Tag Archives: focus

Line of Sight

*Note the angle of this photo...from the front but not directly in my face. Thank you, coach.

*Note the angle of this photo…from the front but not directly in my face. Thank you, coach.

One of Ali’s repair jobs next door could explode, sending flaming chunks of automobile into our box, igniting the wallballs and turning the plyo boxes into a giant bonfire; and as the climbing rope burns like a candle wick and the ceiling starts to collapse; Rob would still finish his squat ladder, saying something like, “This should only take you six seconds,” as the bumpers smolder at the ends of the bar on his shoulders.

Of course, we’d expect that of a coach.

The rest of us mortals get annoyed or distracted by certain things.

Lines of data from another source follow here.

/-! ### The statements -/

/-- Settles O25: the signed sum and difference modulo 2^16 are those of the words. -/
theorem addSubResult : Obligations.AddSubResult := by
  refine ⟨fun _ => decodeWord_add, fun _ => decodeWord_sub, fun rd rs rt s => ?_, fun rd rs rt s => ?_⟩
  · rw [ofInt_toInt_add_toInt]
    exact ⟨_, exec_add rd rs rt s, s.writesResult_setReg_advance rd _⟩
  · rw [ofInt_toInt_sub_toInt]
    exact ⟨_, exec_sub rd rs rt s, s.writesResult_setReg_advance rd _⟩

/-- Settles O26: bit k of an `or` and of an `and` of two words. -/
theorem orAndResult : Obligations.OrAndResult := by
  refine ⟨fun _ => decodeWord_or, fun _ => decodeWord_and, fun rd rs rt s => ?_, fun rd rs rt s => ?_⟩
  · exact ⟨_, _, exec_or rd rs rt s, fun k _ => BitVec.getLsbD_or, s.writesResult_setReg_advance rd _⟩
  · exact ⟨_, _, exec_and rd rs rt s, fun k _ => BitVec.getLsbD_and, s.writesResult_setReg_advance rd _⟩

/-- Settles O27: the numbers of `rol_16` and `ror_16` at the amount x[Rt][3:0]. -/
theorem rolRorResult : Obligations.RolRorResult := by
  refine ⟨fun _ => decodeWord_rol, fun _ => decodeWord_ror, fun rd rs rt s => ?_, fun rd rs rt s => ?_⟩
  · refine ⟨_, _, exec_rol rd rs rt s, ?_, s.writesResult_setReg_advance rd _⟩
    rw [rol16_toNat, shiftAmountReg_toNat]
  · refine ⟨_, _, exec_ror rd rs rt s, ?_, s.writesResult_setReg_advance rd _⟩
    rw [ror16_toNat, shiftAmountReg_toNat]

/-- Settles O28: the numbers of `sll_16` and `sra_16` at the amount x[Rt][3:0]. -/
theorem sllSraResult : Obligations.SllSraResult := by
  refine ⟨fun _ => decodeWord_sll, fun _ => decodeWord_sra, fun rd rs rt s => ?_, fun rd rs rt s => ?_⟩
  · refine ⟨_, _, exec_sll rd rs rt s, ?_, s.writesResult_setReg_advance rd _⟩
    rw [sll16_toNat, shiftAmountReg_toNat]
  · refine ⟨_, _, exec_sra rd rs rt s, ?_, s.writesResult_setReg_advance rd _⟩
    rw [sra16_toInt, shiftAmountReg_toNat]

end Sys2Proof.Machine

/-! The set instructions SEQ and SCO (44_set.md): how their words decode, the condition whose outcome each computes, and
what each instruction answers. -/

namespace Sys2Proof.Machine

/-! ### The words (R81) -/

section
variable {w : Word}

theorem decodeWord_seq (opcode : w.extractLsb 15 11 = 0b11100#5) :
    decodeWord w = .ok (.seq (rdFieldR w) (rsField w) (rtField w)) := by
  simp only [decodeWord, opcodeField, opcode]

theorem decodeWord_sco (opcode : w.extractLsb 15 11 = 0b11111#5) :
    decodeWord w = .ok (.sco (rdFieldR w) (rsField w) (rtField w)) := by
  simp only [decodeWord, opcodeField, opcode]

end

/-! ### The values (R164) -/

/-- A condition computed as a `Bool` writes the 1 or 0 of the proposition it decides. -/
theorem boolWord_eq_ite {b : Bool} {p : Prop} [Decidable p] (decides : b = true ↔ p) :
    boolWord b = if p then 0x0001 else 0x0000 :=
  if_congr decides rfl rfl

/-- SEQ's condition is the equality of the words. -/
theorem condEq_iff (a b : Word) : condEq a b = true ↔ a = b := beq_iff_eq

/-! ### What each instruction answers -/

section
variable (rd rs rt : Reg) (s : State)

theorem exec_seq :
    exec (.seq rd rs rt) s = .next (s.setReg rd (boolWord (condEq (s.reg rs) (s.reg rt)))).advance := rfl

theorem exec_sco :
    exec (.sco rd rs rt) s = .next (s.setReg rd (boolWord (condCarryOut (s.reg rs) (s.reg rt)))).advance := rfl

end

/-! ### The statement -/

/-- Settles O29: equality of the words, and bit 16 of the 17-bit sum as the bound on the unbounded one. -/
theorem seqScoResult : Obligations.SeqScoResult := by
  refine ⟨fun _ => decodeWord_seq, fun _ => decodeWord_sco, fun rd rs rt s => ?_, fun rd rs rt s => ?_⟩
  · rw [← boolWord_eq_ite (condEq_iff _ _)]
    exact ⟨_, exec_seq rd rs rt s, s.writesResult_setReg_advance rd _⟩
  · rw [← boolWord_eq_ite (condCarryOut_iff _ _)]
    exact ⟨_, exec_sco rd rs rt s, s.writesResult_setReg_advance rd _⟩

end Sys2Proof.Machine

/-! The conditional branches BEQZ and BNEZ (45_branch.md): how their words decode, the target as a number, and what
every instruction that only sets the PC leaves behind. -/

namespace Sys2Proof.Machine

/-! ### The words (R74) -/

section
variable {w : Word}

theorem decodeWord_beqz (opcode : w.extractLsb 15 11 = 0b01100#5) :
    decodeWord w = .ok (.beqz (rsField w) (imm8Field w)) := by
  simp only [decodeWord, opcodeField, opcode]

theorem decodeWord_bnez (opcode : w.extractLsb 15 11 = 0b01101#5) :
    decodeWord w = .ok (.bnez (rsField w) (imm8Field w)) := by
  simp only [decodeWord, opcodeField, opcode]

end

/-! ### Setting the PC -/

/-- A PC-relative target is PC + 2 plus the signed displacement, modulo 2^16 (R172). -/
theorem State.relTarget_eq_ofInt (s : State) {n : Nat} (disp : BitVec n) (h : n ≤ 16) :
    s.relTarget disp = BitVec.ofInt 16 (s.pc.toNat + 2 + disp.toInt) := by
  have next : BitVec.ofInt 16 (s.pc.toNat + 2) = s.nextPc := by
    rw [BitVec.ofInt_add, BitVec.ofInt_natCast, BitVec.ofNat_toNat, BitVec.setWidth_eq]
    rfl
  rw [State.relTarget, ← sext16_toInt disp h, BitVec.ofInt_add, next, BitVec.ofInt_toInt]

/-- An instruction that only sets the PC changes nothing else. -/
theorem State.onlyRegsChanged_setPc (s : State) (p : Word) : OnlyRegsChanged [] s (s.setPc p) where
  regs _ _ := rfl
  epc := rfl
  halted := rfl
  memory := ⟨fun _ => rfl, fun _ => rfl⟩
  launch := ⟨rfl, fun _ => rfl⟩

/-- The fetch checks the parity of the PC before anything else (R46). -/
theorem State.fetchInstr_of_odd_pc {t : State} (odd : t.pc.getLsbD 0 = true) :
    t.fetchInstr = .error .misalignedFetch := by
  simp only [State.fetchInstr, State.fetchWord, odd, if_true]

/-- A machine that runs at an odd PC takes no step, whatever instruction left it there. -/
theorem oddPcStopsNextStep (t : State) : OddPcStopsNextStep t := by
  intro running odd
  simp [step, running, State.fetchInstr_of_odd_pc odd]

/-! ### The statement -/

/-- Settles O31: a branch only sets the PC, and `pcAfter` is the rule of the statement once its target is read as a
number. -/
theorem branchResult : Obligations.BranchResult := by
  refine ⟨fun _ => decodeWord_beqz, fun _ => decodeWord_bnez, fun rs imm8 s => ?_, fun rs imm8 s => ?_⟩
  · rw [← s.relTarget_eq_ofInt imm8 (by decide)]
    exact ⟨_, exec_beqz rs imm8 s, rfl, s.onlyRegsChanged_setPc _, oddPcStopsNextStep _⟩
  · rw [← s.relTarget_eq_ofInt imm8 (by decide)]
    exact ⟨_, exec_bnez rs imm8 s, rfl, s.onlyRegsChanged_setPc _, oddPcStopsNextStep _⟩

end Sys2Proof.Machine

/-! LBI and SLBI (46_load_immediate.md): how their words decode, the two values byte by byte, and what each instruction
answers. -/

namespace Sys2Proof.Machine

/-! ### The words (R74) -/

section
variable {w : Word}

theorem decodeWord_lbi (opcode : w.extractLsb 15 11 = 0b11000#5) :
    decodeWord w = .ok (.lbi (rsField w) (imm8Field w)) := by
  simp only [decodeWord, opcodeField, opcode]

theorem decodeWord_slbi (opcode : w.extractLsb 15 11 = 0b10010#5) :
    decodeWord w = .ok (.slbi (rsField w) (imm8Field w)) := by
  simp only [decodeWord, opcodeField, opcode]

end

/-! ### The values (R180, R181) -/

/-- Sign extension keeps the low byte. -/
theorem extractLsb_sext16 (imm8 : BitVec 8) : (sext16 imm8).extractLsb 7 0 = imm8 := by
  apply BitVec.eq_of_getLsbD_eq
  intro k (hk : k < 8)
  have inWord : k < 16 := by omega
  rw [sext16, BitVec.getLsbD_extractLsb, BitVec.getLsbD_signExtend, Nat.zero_add, if_pos hk]
  simp [inWord, hk]

/-- Shifted left by 8, a word has its low byte on top and zeros below, where the immediate goes. -/
theorem sll16_eight_or_zext16 (v : Word) (imm8 : BitVec 8) :
    sll16 v 8 ||| zext16 imm8 = v.extractLsb 7 0 ++ imm8 := by
  apply BitVec.eq_of_getLsbD_eq
  intro k hk
  rw [BitVec.getLsbD_or, zext16_getLsbD imm8 hk, BitVec.getLsbD_append, BitVec.getLsbD_extractLsb, Nat.zero_add]
  by_cases low : k < 8
  · simp [sll16, low]
  · have inByte : k - 8 < 8 := by omega
    have inWord : k - 8 < 16 := by omega
    simp [sll16, low, hk, inByte, inWord]

/-! ### What each instruction answers -/

section
variable (rs : Reg) (imm8 : BitVec 8) (s : State)

theorem exec_lbi : exec (.lbi rs imm8) s = .next (s.setReg rs (sext16 imm8)).advance := rfl

theorem exec_slbi : exec (.slbi rs imm8) s = .next (s.setReg rs ((s.reg rs).extractLsb 7 0 ++ imm8)).advance := by
  rw [← sll16_eight_or_zext16]
  rfl

end

/-! ### The statement -/

/-- Settles O32: LBI leaves hh as the low byte of its word, and SLBI reads no more of the register than that byte. -/
theorem lbiSlbiResult : Obligations.LbiSlbiResult := by
  refine ⟨fun _ => decodeWord_lbi, fun _ => decodeWord_slbi, fun rs imm8 s => ?_, fun rs imm8 s => ?_,
    fun rs hh ll s => ?_⟩
  · rw [← sext16_toInt imm8 (by decide), BitVec.ofInt_toInt]
    exact ⟨_, exec_lbi rs imm8 s, s.writesResult_setReg_advance rs _⟩
  · exact ⟨_, exec_slbi rs imm8 s, s.writesResult_setReg_advance rs _⟩
  · have loaded := (s.writesResult_setReg_advance rs (sext16 hh)).result
    refine ⟨_, _, exec_lbi rs hh s, exec_slbi rs ll _, ?_⟩
    rw [(State.writesResult_setReg_advance _ rs _).result, loaded, extractLsb_sext16]

end Sys2Proof.Machine

/-! The jumps J, JR and RET and the call JAL (47_jump.md): how their words decode, the register target as a number, and
what each instruction answers. -/

namespace Sys2Proof.Machine

/-! ### The words (R72, R74, R76) -/

section
variable {w : Word}

theorem decodeWord_j (opcode : w.extractLsb 15 11 = 0b00100#5) : decodeWord w = .ok (.j (disp11Field w)) := by
  simp only [decodeWord, opcodeField, opcode]

theorem decodeWord_jr (opcode : w.extractLsb 15 11 = 0b00101#5) :
    decodeWord w = .ok (.jr (rsField w) (imm8Field w)) := by
  simp only [decodeWord, opcodeField, opcode]

theorem decodeWord_jal (opcode : w.extractLsb 15 11 = 0b00110#5) : decodeWord w = .ok (.jal (disp11Field w)) := by
  simp only [decodeWord, opcodeField, opcode]

theorem decodeWord_ret (opcode : w.extractLsb 15 11 = 0b01110#5) : decodeWord w = .ok .ret := by
  simp only [decodeWord, opcodeField, opcode]

end

/-! ### The register target -/

/-- A register target is Rs plus the signed immediate, modulo 2^16 (R196). -/
theorem State.regTarget_eq_ofInt (s : State) (rs : Reg) (imm8 : BitVec 8) :
    s.regTarget rs imm8 = BitVec.ofInt 16 ((s.reg rs).toNat + imm8.toInt) := by
  rw [State.regTarget, ← sext16_toInt imm8 (by decide), BitVec.ofInt_add, BitVec.ofInt_natCast,
    BitVec.ofNat_toNat, BitVec.setWidth_eq, BitVec.ofInt_toInt]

I don’t mind if people watch me squat–it’s a part of this whole process. We encourage each other, and we help each other, because until I can feel the movement in my bones, I can’t always tell what I’m doing wrong.

But if you’re going to watch someone, don’t fucking stand directly in front of them. I mean, seriously. Think about it.

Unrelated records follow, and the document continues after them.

-- ==== Sys2Proof/Certificates/Slice0/Obligations.lean ====
section
/-! DEFINITION. The statements for the provers. Each docstring names the rule it formalises, and where the statement rests on
a choice of the spec (D<n>) or of the model (log <n>, notes/assumptions) says so. `rxbufLen s.cfg` is RXBUF_LEN (D6).
"At rest" (UPC = 0, no poll loop) is what `ControlOk` gives whenever BUSY = 0. SDO holds the byte last shifted out (R75,
R125). -/

open Sys2Proof Sys2Proof.Machine

/-! ## Encoding -/

/-- Words written out from R91, R92, R103 and R105 decode as the tables say, RXBUF_LEN being 26. The OP values are the spec's
own choice: D20; that a frame is presented with a second byte, for a read frame its length, is the model's: log 7. -/
def Obligations.SpecWordsDecode : Prop :=
  decode 26 (.frame 0b01110100#8 0b01101101#8) = .ok (.wireW 0x74#7 0x6D#8) ∧
  decode 26 (.frame 0b11110111#8 8#8) = .ok (.wireR 0x77#7 8#8) ∧
  decode 26 (.cmd 0b000000011111010001101101#24) = .ok (.bwr 0xF4#8 0x6D#8) ∧
  decode 26 (.cmd 0b000000101000100000011010#24) = .ok (.brd 0x88#8 26#8) ∧
  decode 26 (.cmd 0b000100000000000000000001#24) = .ok (.init 0b01#2) ∧
  decode 26 (.cmd 0b000100010000000000000000#24) = .ok .meas ∧
  decode 26 (.cmd 0b001000010000000000000000#24) = .ok .ldcala ∧
  decode 26 (.cmd 0b001100010000000000000000#24) = .ok .rdraw ∧
  decode 26 (.cmd 0b010000100000000000000000#24) = .ok .cmph ∧
  decode 26 (.cmd 0b010100010000000000000000#24) = .ok .alt ∧
  decode 26 (.cmd 0x990000#24) = .error .unknownOp ∧
  decode 26 (.cmd 0x400001#24) = .error .operandNotZero ∧
  decode 26 (.cmd 0x02F71B#24) = .error .burstTooLong ∧
  decode 26 (.cmd 0x100002#24) = .error .modeReserved

/-- Decoding the words of a well-formed instruction gives it back, every operand at every value its encoding admits, whatever
RXBUF_LEN. The OP values are the spec's own choice: D20; the length byte of WIRE_R and its bound are the model's: log 7. -/
def Obligations.DecodeOfEncode : Prop :=
  ∀ (len : Nat) (i : Instr), i.wf len = true → decode len (encode i) = .ok i

/-- A request that decodes is the encoding of what it decodes to, and that is well-formed: no word executes as another
command (R105). That a read frame longer than RXBUF_LEN does not decode is the model's choice, since R106 knows no illegal
frame: log 7. -/
def Obligations.EncodeOfDecode : Prop :=
  ∀ (len : Nat) (r : Request) (i : Instr), decode len r = .ok i → i.wf len = true ∧ encode i = r

/-- The command words the decoder refuses are exactly those of R105 (a) to (d), and a word that decodes is the encoding of
what it decodes to, so that none executes as another command; a refused word is not executed: it sets ERR[2] and changes
nothing else (R105, R254). The spec's own choice: D18, D20. -/
def Obligations.IllegalWordRaisesBadCmd : Prop :=
  (∀ (len : Nat) (w : BitVec 24), (∃ e, decode len (.cmd w) = .error e) ↔ IllegalWord len w) ∧
  (∀ (len : Nat) (w : BitVec 24) (i : Instr), decode len (.cmd w) = .ok i → encode i = .cmd w) ∧
  ∀ (s : State) (w : BitVec 24) (h : List HostInput), IllegalWord (rxbufLen s.cfg) w → s.busy = false → AtRest s →
    s.host = .present (.cmd w) :: h → step s = .next { s with host := h, err := s.err ||| 0b00100#5 }

/-! ## Acceptance, the held command, RST, the read port -/

/-- A presented request that decodes is executed by the next step of an idle block: the step takes it from the host's list,
sets BUSY, and is the meaning of the instruction. What one step is, is the model's choice: log 2. -/
def Obligations.StepRunsTheDecodedInstruction : Prop :=
  ∀ (s : State) (r : Request) (h : List HostInput) (i : Instr), s.busy = false → s.host = .present r :: h →
    decode (rxbufLen s.cfg) r = .ok i → step s = exec i { s with busy := true, host := h }

/-- A command presented while BUSY = 1 is held: the running command goes on and the host's list stays (R41). The spec's own
choice: D26; what one step is: log 2. -/
def Obligations.BusyHoldsTheCommand : Prop :=
  ∀ (s t : State) (r : Request) (h : List HostInput), s.busy = true → s.host = .present r :: h →
    step s = runBusy s ∧ (step s = .next t → t.host = s.host)

/-- RST, whatever was running: every flag and control register takes its reset value, HIST is emptied, the device and the
parameters stay, and no register that holds no value is readable, the bytes of RXBUF among them (R280, R281, R50). The
spec's own choice: D19; the read port is the model's: log 3. -/
def Obligations.RstRestoresTheBlock : Prop :=
  ∀ (s : State) (h : List HostInput), s.host = .rst 0 :: h → ∃ t, step s = .next t ∧
    (t.calaValid = false ∧ t.calbValid = false ∧ t.measValid = false ∧ t.idSeen = false ∧ t.mode = s.cfg.modeSleep ∧
      t.initDone = false ∧ t.cyc = 0#3 ∧ t.err = 0#5 ∧ t.upc = 0#5 ∧ t.busy = false ∧ t.pollCnt = 0 ∧ t.csn = true ∧
      t.sck = s.cfg.spiMode.idleHigh ∧ t.hist = [] ∧ t.dev = s.dev ∧ t.cfg = s.cfg ∧ t.host = h ∧
      t.rxbuf.length = rxbufLen s.cfg) ∧
    (∀ r ∈ noValueRegs, hostRead r t = none) ∧ ∀ k, hostRead (.rxbuf k) t = none

/-- The reset state has the values of R50's table under the default parameters, and its oversampling codes select x4, x4 and
x1 by the table of R101, in which 0b110 and 0b111 select x16 as 0b101 does (R35, R50, R101). The reset and the codes are the
spec's own choice: D19, D12. -/
def Obligations.ResetValues : Prop :=
  State.reset.calaValid = false ∧ State.reset.calbValid = false ∧ State.reset.measValid = false ∧
  State.reset.idSeen = false ∧ State.reset.mode = 0b00#2 ∧ State.reset.cfg.osrsT = 0b011#3 ∧
  State.reset.cfg.osrsP = 0b011#3 ∧ State.reset.cfg.osrsH = 0b001#3 ∧ State.reset.initDone = false ∧
  State.reset.cyc = 0#3 ∧ State.reset.err = 0b00000#5 ∧ State.reset.upc = 0#5 ∧ State.reset.busy = false ∧
  State.reset.pollCnt = 0 ∧ State.reset.csn = true ∧ State.reset.sck = false ∧ State.reset.hist = [] ∧
  let factor := osFactorOf State.reset.cfg.osCode
  factor State.reset.cfg.osrsT = .x4 ∧ factor State.reset.cfg.osrsP = .x4 ∧ factor State.reset.cfg.osrsH = .x1 ∧
  factor 0b000#3 = .skipped ∧ factor 0b001#3 = .x1 ∧ factor 0b010#3 = .x2 ∧ factor 0b011#3 = .x4 ∧ factor 0b100#3 = .x8 ∧
  factor 0b101#3 = .x16 ∧ factor 0b110#3 = .x16 ∧ factor 0b111#3 = .x16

When I’m squatting, I’m keeping my head neutral, and if your body is directly in front of me, where do I look? Your face is too high, your feet are too low, if I look to the side I’ll get a kink in my neck: no, I have to look you squarely in the belly or at your shorts, depending on your height. And I don’t know about you, but this seems a little awkward to me–especially if you’re a guy.

The reader, at this point, might say, “Well, can’t you just tell him nicely to move?”

I probably could, IF I weren’t already descending towards the ground with 70 kilograms on my shoulders.

Sometimes we accidentally find ourselves standing in front of someone, or blocking the clock with our sweaty bodies as we chug our water bottles–I’m not talking about accidental bodily misplacement. I’m talking about deliberate hovering.

People, people, please, we all watch each other at Crossfit. It’s okay. But if you don’t know where to stand, take a look at what the coaches are doing. I have never once seen a coach stand directly in front of me. They always stand to the side a little, or directly to the side, so they can make sure my knees aren’t riding over my toes, or behind me, to endow me with their super-strength as I combat gravity with a barbell.

If you stand directly in front of me while I squat, (and by directly, I mean squarely eyeball to eyeball, 1 meter or less, AND you’re not actively lifting on the opposite rack) then unless you are one of my friends, all I can think about is punching you in the face when I’m done, and that’s probably not a healthy response.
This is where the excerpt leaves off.